2. The clinical need for new prostate cancer biomarkers

Prostate cancer (PCa) continues to have a high incident rate with over 186,000 new cases estimated in 2008 in the U.S., and second only to lung cancer in cancer death rate (29 per 100,000 men) [13]. Early detection screening for prostate cancers has relied on PSA detection in serum [8]. Although far from ideal, PSA screening is one of the widest utilized oncological screening methods in current practice, and has facilitated treatment by prostatectomy to remove cancers at their earliest, more treatable stages. Despite this early detection, there are no curative treatments for prostate cancers in patients with minimal residual disease following prostatectomy, or for those who have metastases at the time of diagnosis. Additionally, in spite of the high incidence of prostate cancers, the majority are not lethal, suggesting most tumors detected by routine screening may be clinically insignificant [3, 14]. Overall, the methods to establish the risk of progression and prognosis of disease are suboptimal, chiefly the histopathological grading (Gleason’s score) system, and a large number of patients are over treated with a significant negative financial impact on health care [7, 14, 15].

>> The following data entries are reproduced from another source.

-- ==== Sys2Proof/Machine/Dispatch.lean ====
section
/-! DEFINITION. One arm for each command: the call of its meaning. -/
namespace Sys2Proof.Machine

/-- The effect of a command on everything but the queue. -/
def exec (i : Instr) (s : State) : Host.Outcome State Fault Refusal :=
  match i with
  | .powerOn dt wakeHigh wires => Sys2Proof.Machine.execPowerOn dt wakeHigh wires s
  | .frameError dt => Sys2Proof.Machine.execFrameError dt s
  | .unknownRequest dt code => Sys2Proof.Machine.execUnknownRequest dt code s
  | .noOperation dt p => Sys2Proof.Machine.execNoOperation dt p s
  | .identify dt p => Sys2Proof.Machine.execIdentify dt p s
  | .faultDetail dt p => Sys2Proof.Machine.execFaultDetail dt p s
  | .restart dt p => Sys2Proof.Machine.execRestart dt p s
  | .setResetPolicy dt p => Sys2Proof.Machine.execSetResetPolicy dt p s
  | .fetchNotices dt p => Sys2Proof.Machine.execFetchNotices dt p s
  | .setNoticeEnables dt p => Sys2Proof.Machine.execSetNoticeEnables dt p s
  | .readPosition dt p => Sys2Proof.Machine.execReadPosition dt p s
  | .findSensor dt p => Sys2Proof.Machine.execFindSensor dt p s
  | .readPositions dt p => Sys2Proof.Machine.execReadPositions dt p s
  | .setBatchSize dt p => Sys2Proof.Machine.execSetBatchSize dt p s
  | .continueRead dt p => Sys2Proof.Machine.execContinueRead dt p s
  | .readCandidates dt p => Sys2Proof.Machine.execReadCandidates dt p s
  | .setPositionSetpoints dt p => Sys2Proof.Machine.execSetPositionSetpoints dt p s
  | .writeSetpoints dt p => Sys2Proof.Machine.execWriteSetpoints dt p s
  | .swapPositions dt p => Sys2Proof.Machine.execSwapPositions dt p s
  | .retireSensor dt p => Sys2Proof.Machine.execRetireSensor dt p s
  | .adoptCandidate dt p => Sys2Proof.Machine.execAdoptCandidate dt p s
  | .writeTyreParameters dt p => Sys2Proof.Machine.execWriteTyreParameters dt p s
  | .beginLearn dt p => Sys2Proof.Machine.execBeginLearn dt p s
  | .cancelLearn dt p => Sys2Proof.Machine.execCancelLearn dt p s
  | .readAxle dt p => Sys2Proof.Machine.execReadAxle dt p s
  | .writeAxleLayout dt p => Sys2Proof.Machine.execWriteAxleLayout dt p s
  | .writeGroupCalibration dt p => Sys2Proof.Machine.execWriteGroupCalibration dt p s
  | .writeBrakeCharacteristic dt p => Sys2Proof.Machine.execWriteBrakeCharacteristic dt p s
  | .setLiftMode dt p => Sys2Proof.Machine.execSetLiftMode dt p s
  | .readLoadState dt p => Sys2Proof.Machine.execReadLoadState dt p s
  | .postDemand dt p => Sys2Proof.Machine.execPostDemand dt p s
  | .readBrakeState dt p => Sys2Proof.Machine.execReadBrakeState dt p s
  | .writeStabilityParameters dt p => Sys2Proof.Machine.execWriteStabilityParameters dt p s
  | .readStabilityState dt p => Sys2Proof.Machine.execReadStabilityState dt p s
  | .enterWorkshop dt p => Sys2Proof.Machine.execEnterWorkshop dt p s
  | .leaveWorkshop dt p => Sys2Proof.Machine.execLeaveWorkshop dt p s
  | .stageStep dt p => Sys2Proof.Machine.execStageStep dt p s
  | .runStep dt p => Sys2Proof.Machine.execRunStep dt p s
  | .clearBrakeFault dt p => Sys2Proof.Machine.execClearBrakeFault dt p s
  | .saveTables dt p => Sys2Proof.Machine.execSaveTables dt p s
  | .restoreTables dt p => Sys2Proof.Machine.execRestoreTables dt p s
  | .saveEnd dt readBackEqual => Sys2Proof.Machine.execSaveEnd dt readBackEqual s
  | .telegramArrival dt => Sys2Proof.Machine.execTelegramArrival dt s
  | .learnConfirmation dt => Sys2Proof.Machine.execLearnConfirmation dt s
  | .learnWindowExpiry dt => Sys2Proof.Machine.execLearnWindowExpiry dt s
  | .ageCount dt => Sys2Proof.Machine.execAgeCount dt s
  | .sensorSilent dt position => Sys2Proof.Machine.execSensorSilent dt position s
  | .candidateExpiry dt id => Sys2Proof.Machine.execCandidateExpiry dt id s
  | .conversion dt input millivolts => Sys2Proof.Machine.execConversion dt input millivolts s
  | .wheelEdge dt wheel => Sys2Proof.Machine.execWheelEdge dt wheel s
  | .speedDecay dt wheel => Sys2Proof.Machine.execSpeedDecay dt wheel s
  | .wheelStop dt wheel => Sys2Proof.Machine.execWheelStop dt wheel s
  | .wireStateChange dt wheel sound => Sys2Proof.Machine.execWireStateChange dt wheel sound s
  | .wheelInputInvalid dt wheel => Sys2Proof.Machine.execWheelInputInvalid dt wheel s
  | .wheelInputValid dt wheel => Sys2Proof.Machine.execWheelInputValid dt wheel s
  | .standstillMeasurement dt => Sys2Proof.Machine.execStandstillMeasurement dt s
  | .wakeLineLevel dt => Sys2Proof.Machine.execWakeLineLevel dt s
  | .runOnExpiry dt => Sys2Proof.Machine.execRunOnExpiry dt s
  | .raiseDue dt group => Sys2Proof.Machine.execRaiseDue dt group s
  | .raiseComplete dt axle => Sys2Proof.Machine.execRaiseComplete dt axle s
  | .lowerComplete dt axle => Sys2Proof.Machine.execLowerComplete dt axle s
  | .transitionHoldEnd dt group => Sys2Proof.Machine.execTransitionHoldEnd dt group s
  | .loadSubstitution dt group => Sys2Proof.Machine.execLoadSubstitution dt group s
  | .autoLower dt group => Sys2Proof.Machine.execAutoLower dt group s
  | .digitalTimeout dt => Sys2Proof.Machine.execDigitalTimeout dt s
  | .mismatchTimerExpiry dt => Sys2Proof.Machine.execMismatchTimerExpiry dt s
  | .lockTimeout dt channel => Sys2Proof.Machine.execLockTimeout dt channel s
  | .holdTimerExpiry dt channel => Sys2Proof.Machine.execHoldTimerExpiry dt channel s
  | .inletNoRise dt channel => Sys2Proof.Machine.execInletNoRise dt channel s
  | .exhaustNoFall dt channel => Sys2Proof.Machine.execExhaustNoFall dt channel s
  | .deliveredInvalid dt channel => Sys2Proof.Machine.execDeliveredInvalid dt channel s
  | .controlInvalid dt => Sys2Proof.Machine.execControlInvalid dt s
  | .probeTimerExpiry dt => Sys2Proof.Machine.execProbeTimerExpiry dt s
  | .rampStep dt => Sys2Proof.Machine.execRampStep dt s
  | .exitMeasurement dt => Sys2Proof.Machine.execExitMeasurement dt s
  | .latInvalidityMeasurement dt => Sys2Proof.Machine.execLatInvalidityMeasurement dt s
  | .bandMeasurement dt => Sys2Proof.Machine.execBandMeasurement dt s
  | .holdMeasurement dt => Sys2Proof.Machine.execHoldMeasurement dt s
  | .listenTimeout dt => Sys2Proof.Machine.execListenTimeout dt s
  | .wakeLineChange dt high => Sys2Proof.Machine.execWakeLineChange dt high s
  | .characterReception dt char stopBit => Sys2Proof.Machine.execCharacterReception dt char stopBit s
  | .lossOfSupply dt => Sys2Proof.Machine.execLossOfSupply dt s

end Sys2Proof.Machine
end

Our translational research group is targeting two major gaps in the prostate cancer diagnostics and clinical decision making process. The first gap involves the determination of which patients with abnormal DRE (digital rectal exam) and/or PSA levels should undergo biopsy. Frequently, serum PSA levels detected in the clinical gray area of less than 10 ng/ml will prompt a biopsy decision as a cautious default, although upwards of 80% of these biopsies have turned out to be uninformative regarding presence of cancer. The second gap is related to the inability to better define the tumors requiring surgical or other interventions. Current clinical practice involves treating each tumor as if it is aggressive when a majority may not require that level of therapy [14, 16]. Thus, new diagnostics that could predict disease course and discriminate indolent tumors from aggressive tumors would have major benefits to patients and significantly impact costs.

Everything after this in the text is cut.